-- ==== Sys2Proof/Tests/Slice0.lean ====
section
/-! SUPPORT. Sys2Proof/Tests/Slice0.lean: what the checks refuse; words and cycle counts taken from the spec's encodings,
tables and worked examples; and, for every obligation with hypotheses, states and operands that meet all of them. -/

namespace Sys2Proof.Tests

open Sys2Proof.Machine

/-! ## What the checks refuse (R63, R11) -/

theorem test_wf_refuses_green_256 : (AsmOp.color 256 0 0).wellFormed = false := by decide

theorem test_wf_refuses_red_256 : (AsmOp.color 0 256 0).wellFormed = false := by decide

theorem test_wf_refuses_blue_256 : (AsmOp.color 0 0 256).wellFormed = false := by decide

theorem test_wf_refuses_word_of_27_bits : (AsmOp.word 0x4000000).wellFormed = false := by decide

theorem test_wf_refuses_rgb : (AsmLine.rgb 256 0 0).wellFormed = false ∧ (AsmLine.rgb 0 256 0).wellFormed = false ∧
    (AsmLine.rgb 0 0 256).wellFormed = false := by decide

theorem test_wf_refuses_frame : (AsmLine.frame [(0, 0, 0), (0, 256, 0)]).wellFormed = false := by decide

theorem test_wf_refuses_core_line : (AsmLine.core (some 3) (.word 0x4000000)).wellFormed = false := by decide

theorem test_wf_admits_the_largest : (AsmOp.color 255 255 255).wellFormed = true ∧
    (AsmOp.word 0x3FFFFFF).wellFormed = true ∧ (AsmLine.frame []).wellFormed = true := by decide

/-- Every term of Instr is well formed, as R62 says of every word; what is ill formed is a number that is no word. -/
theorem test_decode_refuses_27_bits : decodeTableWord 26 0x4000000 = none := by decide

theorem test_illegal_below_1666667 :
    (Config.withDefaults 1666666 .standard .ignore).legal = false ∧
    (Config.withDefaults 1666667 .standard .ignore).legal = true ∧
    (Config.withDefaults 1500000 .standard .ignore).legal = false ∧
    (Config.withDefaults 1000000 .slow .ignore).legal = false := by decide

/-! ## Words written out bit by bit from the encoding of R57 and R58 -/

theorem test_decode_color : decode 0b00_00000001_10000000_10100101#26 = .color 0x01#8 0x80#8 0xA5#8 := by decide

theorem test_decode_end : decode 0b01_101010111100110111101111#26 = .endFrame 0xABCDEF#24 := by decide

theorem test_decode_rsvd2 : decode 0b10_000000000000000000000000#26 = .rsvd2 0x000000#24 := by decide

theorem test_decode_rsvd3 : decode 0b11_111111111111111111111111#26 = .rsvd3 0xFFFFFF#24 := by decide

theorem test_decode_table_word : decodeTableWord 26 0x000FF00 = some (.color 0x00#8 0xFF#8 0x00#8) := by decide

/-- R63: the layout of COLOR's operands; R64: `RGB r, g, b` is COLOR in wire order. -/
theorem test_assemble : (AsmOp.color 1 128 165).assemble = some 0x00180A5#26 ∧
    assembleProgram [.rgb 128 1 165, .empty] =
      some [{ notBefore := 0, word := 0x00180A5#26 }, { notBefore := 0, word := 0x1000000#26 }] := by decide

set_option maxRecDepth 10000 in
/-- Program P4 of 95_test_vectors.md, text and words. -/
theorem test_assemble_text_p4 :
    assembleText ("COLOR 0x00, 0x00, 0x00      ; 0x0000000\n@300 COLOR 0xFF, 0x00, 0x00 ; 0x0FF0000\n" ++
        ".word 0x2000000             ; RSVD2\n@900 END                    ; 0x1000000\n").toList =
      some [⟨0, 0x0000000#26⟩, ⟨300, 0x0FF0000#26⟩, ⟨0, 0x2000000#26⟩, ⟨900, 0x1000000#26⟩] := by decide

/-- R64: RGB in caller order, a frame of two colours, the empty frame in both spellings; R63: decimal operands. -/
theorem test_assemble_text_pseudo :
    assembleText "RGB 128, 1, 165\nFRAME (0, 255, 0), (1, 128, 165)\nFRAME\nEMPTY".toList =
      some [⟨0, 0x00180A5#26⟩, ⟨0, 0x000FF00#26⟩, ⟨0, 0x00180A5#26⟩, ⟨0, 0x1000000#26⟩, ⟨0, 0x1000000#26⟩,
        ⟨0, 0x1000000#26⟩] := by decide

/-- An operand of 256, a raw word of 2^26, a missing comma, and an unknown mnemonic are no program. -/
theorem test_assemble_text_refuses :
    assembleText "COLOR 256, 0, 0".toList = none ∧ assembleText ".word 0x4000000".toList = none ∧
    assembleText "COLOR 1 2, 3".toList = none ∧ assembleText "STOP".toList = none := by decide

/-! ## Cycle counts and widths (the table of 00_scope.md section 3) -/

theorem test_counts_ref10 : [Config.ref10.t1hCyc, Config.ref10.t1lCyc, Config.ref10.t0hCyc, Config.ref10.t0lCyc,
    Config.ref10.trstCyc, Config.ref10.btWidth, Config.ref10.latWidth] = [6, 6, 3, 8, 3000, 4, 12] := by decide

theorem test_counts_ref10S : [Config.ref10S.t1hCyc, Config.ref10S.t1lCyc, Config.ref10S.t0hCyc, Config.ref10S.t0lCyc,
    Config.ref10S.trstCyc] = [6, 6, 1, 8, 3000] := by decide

_____

-- Problem details --
Within the material above, copy exactly the lines from the line that holds "theorem test_decode_rsvd2 : decode" up to and including the line that holds "assembleProgram [.rgb 128".

-- Task response --
theorem test_decode_rsvd2 : decode 0b10_000000000000000000000000#26 = .rsvd2 0x000000#24 := by decide

theorem test_decode_rsvd3 : decode 0b11_111111111111111111111111#26 = .rsvd3 0xFFFFFF#24 := by decide

theorem test_decode_table_word : decodeTableWord 26 0x000FF00 = some (.color 0x00#8 0xFF#8 0x00#8) := by decide

/-- R63: the layout of COLOR's operands; R64: `RGB r, g, b` is COLOR in wire order. -/
theorem test_assemble : (AsmOp.color 1 128 165).assemble = some 0x00180A5#26 ∧
    assembleProgram [.rgb 128 1 165, .empty] =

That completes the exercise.